= Charles LeDray =

American sculptor (born 1960)

Charles LeDray is an American sculptor. He was born in Seattle in 1960. He was a recipient of the "Prix de Rome" from the American Academy in Rome for 1997-98. He lives and works in New York City.

==Early life==
As a child Charles LeDray learned how to sew – a skill, along with carving and ceramic making, which would later define his work. When asked about his love of sewing, LeDray has said, "The more I did, the more I wanted to do." His pieces are often made out of wood, bone, fabric and wire. LeDray does not work with any studio assistants – his art is a one-person pursuit. Charles LeDray is primarily self-taught, although he attended art school in Seattle and worked as a museum guard at the Seattle Art Museum, both briefly.

==Career==
LeDray has been described as "the best-kept secret of the contemporary art world, labouring away for years before completing a sculpture." He does not often discuss the meaning of his work, leaving pieces open to interpretation.

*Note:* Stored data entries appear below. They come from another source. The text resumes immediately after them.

-- ==== Sys2Proof/Machine/Ops.lean ====
section
/-! DEFINITION. The shared operations of the machine: atomics and stores, the effects of slots, landings, the completion
of a bundle (05 R118), taking a trap (06 R137) and returning from one (06 R142). -/

namespace Sys2Proof.Machine

/-- The actions of an edge are asked of the cluster's flush engine (14 R295). -/
def State.askEdge (s : State) (g : Nat) (i : Instr) : State :=
  ({ s with edgeQ := s.edgeQ.filter (fun h => h != g) ++ [g] } : State).due i

/-- The flush engine of the strand's cluster serves its edge: nothing was asked of it earlier (14 R295). -/
def State.served (s : State) (g : Nat) : Bool := s.edgeQ.find? (fun h => cluOf h == cluOf g) == some g

/-- The edge of a strand is over, or stands saved with it. -/
def State.offEdge (s : State) (g : Nat) : State := { s with edgeQ := s.edgeQ.filter (fun h => h != g) }

/-- A free value (log 6). -/
def State.freeWord (s : State) : State × W64 := ({ s with fresh := s.fresh + 1 }, Config.free64 s.fresh)

/-- A slot of the save area of a partition (18 R374). -/
def State.saveSlot (s : State) (p g : Nat) : Nat := s.preg p 24 + 2 ^ 19 * g

/-- Bytes of a pending result in the save area (18 R374). -/
def resultBytes : Nat := 0x4800

/-- The bytes of a place in the save area are those that the device wrote there (18 R374). -/
def State.intact (s : State) (a k n : Nat) : Bool := s.memRead a n == freeBytes k n

/-- An effect of a kind, with its destination, whose value is free, numbers from `k` on. -/
def freeEff (k : Nat) : Eff → Eff
  | .sreg n _ => .sreg n (Config.free64 k)
  | .areg n _ => .areg n (Config.free64 k)
  | .mfld n f _ => .mfld n f (Config.free64 k)
  | .preg n _ => .preg n ((Config.free64 k).getLsbD 0)
  | .qreg n _ _ => .qreg n (BitVec.ofNat 256 (leNat (freeBytes (k + 4) 32))) (BitVec.ofNat 256 (leNat (freeBytes k 32)))
  | .efr _ => .efr (Config.free64 k)
  | .vd i _ => .vd i (Config.free64 k)
  | .mlp _ => .mlp (BitVec.ofNat 64 ((Config.free64 k).toNat % 2 ^ 57 / 4 * 4))
  | .svr _ => .svr (BitVec.ofNat 64 ((Config.free64 k).toNat % 65536))
  | .seeds l => .seeds ((l.zip (List.range l.length)).map (fun e => (e.1.1, BitVec.ofNat 32 (Config.free64 (k + e.2)).toNat)))
  | .mem o => .mem { o with
      bytes := freeBytes k o.bytes.length
      atom := o.atom.map (fun a => { a with y := (Config.free64 k).toNat, c := (Config.free64 (k + 1)).toNat }) }
  | .rotSet i _ _ => .rotSet i ((Config.free64 k).toNat % 64) ((Config.free64 (k + 1)).toNat % 64)
  | .wref _ _ => .wref ((Config.free64 k).toNat % 65536) ((Config.free64 (k + 1)).toNat % 256)
  | .err d _ => .err d ((Config.free64 k).toNat % 2 ^ 57)
  | .urs a bs => .urs a ((bs.zip (freeBytes k bs.length)).map (fun x => x.1.map (fun b => (b.1, x.2))))
  | .sys r _ => .sys r (Config.free64 k)
  | .rotate => .rotate

/-- The core runs with FX36 fallback (12 R271). -/
def State.fxd (s : State) (c : Nat) : Bool := s.fxdCores.contains c

/-- Register block of the event counters of a core (19 R391). -/
def ecBlock (c k : Nat) : Nat := 0x70000 + 64 * (c % 288) + k

/-- Counter `k` of a core counts the event (19 R391, R392). -/
def ecCounts (sel part str code k : Nat) : Bool :=
  let f := sel / 2 ^ (12 * k)
  bit f 11 && bits f 7 0 == code && (bit f 10 || bits f 9 8 == str) && (bit sel 56 || bits sel 55 48 == part)

/-- `n` events of a code that belong to a strand (19 R392). -/
def State.event (s : State) (g code n : Nat) : State :=
  let c := coreOf g
  let d := dieOf g
  let sel := s.reg d (ecBlock c 0)
  if sel = 0 ∨ n = 0 then s
  else [0, 1, 2, 3].foldl (fun s k =>
    if ecCounts sel (s.strand g).part (g % 4) code k then
      s.setReg d (ecBlock c (8 + 8 * k)) (s.reg d (ecBlock c (8 + 8 * k)) + n)
    else s) s

/-- `n` clocks of a class that belong to no strand (19 R392): counters of every partition and strand count them. -/
def State.coreEvent (s : State) (c code n : Nat) : State :=
  let d := c / 288
  let sel := s.reg d (ecBlock c 0)
  [0, 1, 2, 3].foldl (fun s k =>
    if bit sel 56 && bit (sel / 2 ^ (12 * k)) 10 && bit (sel / 2 ^ (12 * k)) 11 && bits (sel / 2 ^ (12 * k)) 7 0 == code then
      s.setReg d (ecBlock c (8 + 8 * k)) (s.reg d (ecBlock c (8 + 8 * k)) + n)
    else s) s

-- Trace and replay (19 R389, R397).

/-- Trace registers of cluster `u` (19 R388). -/
def trBlock (u : Nat) : Nat := 0x64000 + 64 * (u % 18)

/-- The bytes of a trace record (19 R390). -/
def traceBytes (kind core str part seq clk slot addr data : Nat) : List Byte :=
  leBytes 1 kind ++ leBytes 1 core ++ leBytes 1 str ++ leBytes 1 part ++ leBytes 4 seq ++ leBytes 6 clk ++ leBytes 1 slot ++
  leBytes 1 0 ++ leBytes 8 addr ++ leBytes 8 data

/-- A trace record of cluster `u`: written to the ring or dropped (19 R389, R390). -/
def State.trace (s : State) (u kind core str part slot addr data : Nat) : State :=
  let d := u / 18
  let b := trBlock u
  let ctl := s.reg d (b + 32)
  if !bit ctl 0 || !bit ctl (16 + kind) then s
  else
    let n := s.reg d (b + 8) / 32
    let wr := s.reg d (b + 16)
    let seq := SMap.get 0 s.trSeq u
    let s1 := { s with trSeq := SMap.set 0 s.trSeq u ((seq + 1) % 2 ^ 32) }
    if wr - s.reg d (b + 24) = n then s1.setReg d (b + 40) (s.reg d (b + 40) + 1)
    else
      (s1.memWrite (s.reg d b + 32 * (wr % n)) (traceBytes kind core str part seq (s.reg d (b + 48)) slot addr data)).setReg d
        (b + 16) (wr + 1)

/-- A trace record about a strand. -/
def State.traceS (s : State) (g kind slot addr data : Nat) : State :=
  s.trace (cluOf g) kind (coreOf g % 16) (g % 4) (s.strand g).part slot addr data

/-- A register of replay slot `k` = die × 8 + slot (19 R394). -/
def State.rp (s : State) (k o : Nat) : Nat := s.reg (k / 8) (0x63000 + 64 * (k % 8) + o)
/-- The replay on a strand of a task of a partition, with its slot's key. -/
def State.replayFor (s : State) (g part : Nat) : Option (Nat × Replay) :=
  s.replays.find? (fun r => r.2.strand == g && bits (s.rp r.1 8) 39 32 == part)
/-- The replay of a strand's task, with its slot's key; the task may run once without replay (19 R395). -/
def State.replayAny (s : State) (g : Nat) : Option (Nat × Replay) := s.replayFor g (s.strand g).part
/-- The replay that a strand runs. -/
def State.replayOf (s : State) (g : Nat) : Option (Nat × Replay) := (s.replayAny g).filter (fun r => !r.2.once)

/-- A taken redirect in the branch-trace hash (19 R397). -/
def State.redirect (s : State) (g src dst : Nat) : State :=
  match s.replayOf g with
  | none => s
  | some (k, r) =>
    let r' : Replay := { r with hash := BitVec.ofNat 64 (crc64 r.hash.toNat (leBytes 8 src ++ leBytes 8 dst)) }
    { s with replays := SMap.put s.replays k r' }

/-- A register of a replay slot set. -/
def State.setRp (s : State) (k o v : Nat) : State := s.setReg (k / 8) (0x63000 + 64 * (k % 8) + o) v
/-- ERR of a replay slot set. -/
def State.rpErr (s : State) (k e : Nat) : State :=
  let v := s.rp k 8
  s.setRp k 8 (v - bits v 23 16 * 65536 + e * 65536)

/-- The first mismatch of a replay (19 R397): MM, MMP and the index of the differing return. -/
def State.mismatch (s : State) (k : Nat) (r : Replay) (ix : Nat) : State :=
  match r.differ with
  | some _ => s
  | none =>
    let v := s.rp k 8
    let r' : Replay := { r with differ := some (r.pass, ix) }
    (({ s with replays := SMap.put s.replays k r' } : State).setRp k 8
      (v - bits v 15 12 * 4096 + r.pass * 4096 ||| 8)).memWrite (s.rp k 16 + 0xA8) (leBytes 8 (ix % 65536))

/-- An uncorrectable error met by a store or a posted command of the strand: raised at its next bundle (08 R183). -/
def State.dueErr (s : State) (g va : Nat) : State :=
  s.modStrand g (fun t => { t with due := match t.due with | some d => some d | none => some (0x21, va) })
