/-- `cp` and `cp.t` (09 R206, R207, R209). A landing-queue entry for the token register does not hold the copy at issue, as it holds
a load (08 R177): the spec says so of loads, and is silent of copies (DESIGN CHOICE, log 100). The source's faults come before the destination's whatever their codes (09 R209), though 03 R93 keeps the
order of codes where no numbered steps are listed: DESIGN CHOICE, log 108; an error in the tables comes last (06 R140). -/
def semCopy (op : Nat) (l : BitVec 3) (k : BitVec 6) (d e : BitVec 5) (n : BitVec 6) (s : State) : SlotSem :=
  let t := s.me
  let vd := (t.ra d.toNat).toNat
  let vs := (t.ra e.toNat).toNat
  let v := (t.rs n.toNat).toNat
  let base : SlotSem := {
    srcs := [.a d.toNat, .a e.toNat, .s n.toNat]
    dsts := tokDst k.toNat
    wait := copyBar s
    ents := if l = 0#3 then 0 else 1 }
  match copyLen (cluOf s.cur.g) (op == 1) vd vs v with
  | none => { base with fault := some t.illegal }
  | some len =>
    let b := { base with acc := epAcc vs len false ++ epAcc vd len true, touches := epTouch vs len ++ epTouch vd len,
                         reads := epTouch vs len }
    match endpoint s vs len v 1, endpoint s vd len v 2 with
    | .ok (es, ts), .ok (ed, td) =>
      { b with
        post := fun s =>
          let c := mkCopy s op k.toNat ed es len v
          launchE l.toNat (.copy c) (pendToken c.id k.toNat (takeId (keepTlbs (ts ++ td) s))) }
    | x, y => { b with fault := errLast [fltOf x, fltOf y] }

/-- `cp` (09 R206). -/
def semCp := semCopy 0
/-- `cp.t` (09 R207). -/
def semCpT := semCopy 1

/-- `cpf` (09 R208): it raises no fault; one that is found at issue ends the prefetch and is counted. -/
def semCpf (l : BitVec 3) (k : BitVec 6) (e : BitVec 5) (n : BitVec 6) (s : State) : SlotSem :=
  let t := s.me
  let vs := (t.ra e.toNat).toNat
  let v := (t.rs n.toNat).toNat
  let len? := if epKind vs = 2 then rectSize vs v else if v % 64 ≠ 0 ∨ 4194304 < v then none else some v
  let go : Option (Endp × List Tlb × Nat) := match len? with
    | none => none
    | some len => match endpoint s vs len v 1 with
      | .ok (es, ts) => some (es, ts, len)
      | .error _ => none
  { srcs := [.a e.toNat, .s n.toNat], dsts := tokDst k.toNat, wait := copyBar s,
    ents := if l = 0#3 then 0 else 1
    touches := match go with | some (_, _, len) => epTouch vs len | none => []
    post := fun s =>
      let (es, ts, len) := go.getD (.none, [], 0)
      let c := mkCopy s 2 k.toNat .none es len v
      let s1 := if go.isNone then s.event s.cur.g 0x1A 1 else s
      launchE l.toNat (.copy c) (pendToken c.id k.toNat (takeId (keepTlbs ts s1))) }

-- Near-memory commands (16 R336-R341, 17 R352, R361).

/-- A near-memory command, as against a spawn, a join or a permit. -/
def Cmd.isNm : Cmd → Bool
  | .nm n => decide (n.op ≤ 5)
  | _ => false

/-- The core's near-memory queue has no free entry (16 R336). -/
def nmBar (s : State) : Option Bar :=
  let c := coreOf s.cur.g
  if 8 ≤ ((s.core c).nmq.filter (fun n => decide (n.op ≤ 5))).length + s.waitingOn c Cmd.isNm then some (.block .nmQueue)
  else none

/-- A near-memory, spawn, join or permit command. -/
def mkNm (s : State) (op tok : Nat) (par : List Nat) (pcs : List Piece) (data : List Byte) : NmCmd :=
  { id := s.nid, strand := s.cur.g, part := s.me.part, op, tok, par, pcs, data, phase := 0, word := 0#64 }

/-- What a near-memory, spawn, join or permit operation has in common. -/
def nmSem (l : BitVec 3) (tok : Nat) (srcs : List Dst) (bar : Option Bar) (fault : Option Flt) (par : List Nat)
    (pcs : List Piece) (data : List Byte) (ts : List Tlb) (op : Nat) : SlotSem :=
  { srcs, dsts := tokDst tok, wait := bar, fault, ents := if l = 0#3 then 0 else 1,
    post := fun s =>
      let c := mkNm s op tok par pcs data
      launchE l.toNat (.nm c) (pendToken c.id tok (takeId (keepTlbs ts s))) }

/-- Codes of stamped momentum or plain momentum (16 R338). -/
def momCode (fc : Nat) : Bool := [0x00, 0x10, 0x20, 0xA0, 0xB0, 0xC0].contains fc

/-- The momentum row of `nm.opt` (16 R338, step 5): its layout record, or the operand is illegal. -/
def momOf (s : State) (l : Lay) (f : Nat) (data : List Byte) : Option Lay :=
  if ((data.drop 11).take 53).any (fun b => b != 0#8) then none
  else match s.lay s.me.part (fieldAt data 8 3) with
    | none => none
    | some m =>
      if m.ms && m.peer.isNone && momCode m.fc && m.cols == l.cols && decide (f < m.flatRows) &&
         m.unitStack f == l.unitStack f && bits (m.unitOff f) 14 12 == bits (l.unitOff f) 14 12 then some m
      else none
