-- ==== Sys2Proof/Machine/Factor.lean ====
section
/-! DEFINITION. The factorisation family of the X slot (11): elimination, Cholesky, triangular inverse and solve, QR by
plane rotations, pivots and resumption. A tile is held as 64 rows of 64 FX36 codes, so that a cell a command does not
compute keeps its bits. -/

namespace Sys2Proof.Machine

-- Tiles.

/-- A tile of FX36 codes. -/
abbrev Tile := List (List Nat)

/-- A cell's code. -/
def Tile.code (m : Tile) (i j : Nat) : Nat := (m.getD i []).getD j 0
/-- A cell's value. -/
def Tile.val (m : Tile) (i j : Nat) : Num := Fmt.fx36.decode (m.code i j)
/-- A tile with a cell's code replaced. -/
def Tile.put (m : Tile) (i j c : Nat) : Tile := m.set i ((m.getD i []).set j c)
/-- Two rows exchanged. -/
def Tile.swap (m : Tile) (i j : Nat) : Tile := (m.set i (m.getD j [])).set j (m.getD i [])
/-- A tile transposed. -/
def Tile.tr (m : Tile) : Tile := transpose64 0 m
/-- A tile from an accumulator's bytes. -/
def tileOf (bs : List Byte) : Tile := chunks 64 64 (accCells bs)
/-- The values of a tile that satisfy a test. -/
def Tile.vals (m : Tile) (p : Nat → Nat → Bool) : List Num :=
  (List.range 64).flatMap (fun i => (List.range 64).filterMap (fun j => if p i j then some (m.val i j) else none))

/-- A rounded value as a code, with FX36 fallback as 02 R58 gives. -/
def fxCode (fxd : Bool) (x : Num) : Nat := cellCode (roundFx fxd x)

/-- A family command in progress (11 R240-R242): the tile, the second operand, and the factor registers. `stop` is the
kind of a breakdown under the trap action. -/
structure Fam where
  fxd : Bool
  trap : Bool
  a : Tile
  q : Tile
  kind : Nat
  tfn : Nat
  ud : Bool
  anm : Nat
  den : Nat
  bkd : Nat
  bcol : Nat
  next : Nat
  gfr : Nat
  pvr : List Nat
  stop : Option Nat
  deriving DecidableEq, Repr

/-- Breakdown (11 R243): recorded, and under the trap action the command stops before the step. -/
def Fam.broken (f : Fam) (bk k : Nat) : Fam :=
  let f1 : Fam := if f.bkd = 0 then { f with bkd := bk, bcol := k } else f
  if f.trap then { f1 with next := k, stop := some bk } else f1

/-- MaxAbs (11 R242). -/
def maxAbs (l : List Num) : Num :=
  if l.any Num.isNan then .nan else l.foldl (fun m x => if m.lt x.abs then x.abs else m) (.fin false 0 0)

/-- Grow (11 R242); no active cell leaves GFR as it is. -/
def Fam.grow (f : Fam) (l : List Num) : Fam :=
  if l.isEmpty then f
  else
    let n := rne32 (Num.div (maxAbs l) (Fmt.fx36.decode f.den))
    let g := Fmt.fp32.decode n
    let old := Fmt.fp32.decode f.gfr
    if g.isNan || old.isNan then { f with gfr := Fmt.fp32.canonNan }
    else if old.lt g then { f with gfr := n } else f

/-- The active cells before step `k` (11 R242). -/
def Fam.active (f : Fam) (k : Nat) : List Num :=
  f.a.vals (fun i j => decide (k ≤ i) && decide (k ≤ j) && (f.kind != 2 || decide (j ≤ i)))

/-- The start of a factorisation (11 R242). -/
def Fam.start (f : Fam) : Fam :=
  let f1 : Fam := { f with den := cellCode (maxAbs (f.active 0)), gfr := 0 }
  f1.grow (f1.active 0)

/-- Indices after `k`. -/
def after (k : Nat) : List Nat := (List.range (63 - k)).map (fun i => k + 1 + i)

-- The steps.

/-- The pivot row of a column (11 R244, R245). -/
def pivotRow (a : Tile) (k : Nat) : Nat :=
  let c := ((List.range (64 - k)).map (· + k)).filter (fun i => !(a.val i k).isNan)
  match c with
  | [] => k
  | i :: l => l.foldl (fun b j => if (a.val b k).abs.lt (a.val j k).abs then j else b) i

/-- One row of the elimination below a pivot. -/
def mluRow (fxd : Bool) (k : Nat) (piv : Num) (pr r : List Nat) : List Nat :=
  let m := fxCode fxd (Num.div (Fmt.fx36.decode (r.getD k 0)) piv)
  let mv := Fmt.fx36.decode m
  (r.zip pr).zip (List.range 64) |>.map (fun e =>
    if e.2 < k then e.1.1
    else if e.2 = k then m
    else fxCode fxd (Num.sub false (Fmt.fx36.decode e.1.1) (Num.mul mv (Fmt.fx36.decode e.1.2))))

According to Alan Artner of the Chicago Tribune, "at a time when contemporary art is often wholly dependent on words, the silent, apparently simple but persistently elusive work of LeDray is akin to a blessing." LeDray is perhaps best known for his small, though correctly proportioned sculptures of everyday objects, which "refrain from feeling precious or adorable."

==Fabric-Based Work==
The subject of LeDray's fabric-based work is primarily clothing; however he is not a fashion designer. Everything he makes is hand-stitched. Each item of clothing by LeDray tells a story, and each piece indicates certain traits which could be found in their wearers. One of LeDray's most frequently visited subjects is men's suits. The clothes include, "miniaturized jackets, shirts and polo tops… trousers, ties, bow ties, gloves, hangers." These sculptures have been interpreted as "marvels of meticulous craftsmanship and poetic symbols of male identity." A three part installation, titled Mens Suits (2006–2009), commissioned by Artangel, was first exhibited in London from 11 July 2009- 18 October 2009. The completion of Mens Suits marked the culmination of three years of full-time work.

==Ceramic Works==
LeDray also makes hand-thrown ceramic objects. Milk and Honey (1994–1996), is one of these works. Contained within a freestanding glass cabinet, this piece is composed of 2,000 white, miniature ceramic vessels including teapots, vases and saltshakers.

==Workworkworkworkwork==
Workworkworkworkwork (1991) is another example of LeDray's ability to create collections of pieces. Workworkworkworkwork consists of 588 objects, including shirts, pottery, paintings, necklaces and magazines that recreate displays of objects for sale that homeless people frequently put on New York sidewalks. The piece is not classified by object, however it is more of a confusion of pieces, each "grouping is ordered in its own special way, as if different senses of order were involved, individual orders—different levels of marketing and presentability."

==Bone Sculptures==
LeDray has made pieces out of human bone. His first works in this medium were depictions of solar system models. He has also used bone to carve sculptures of a flea's ladder, a music stand, a door and a full-size stalk of wheat.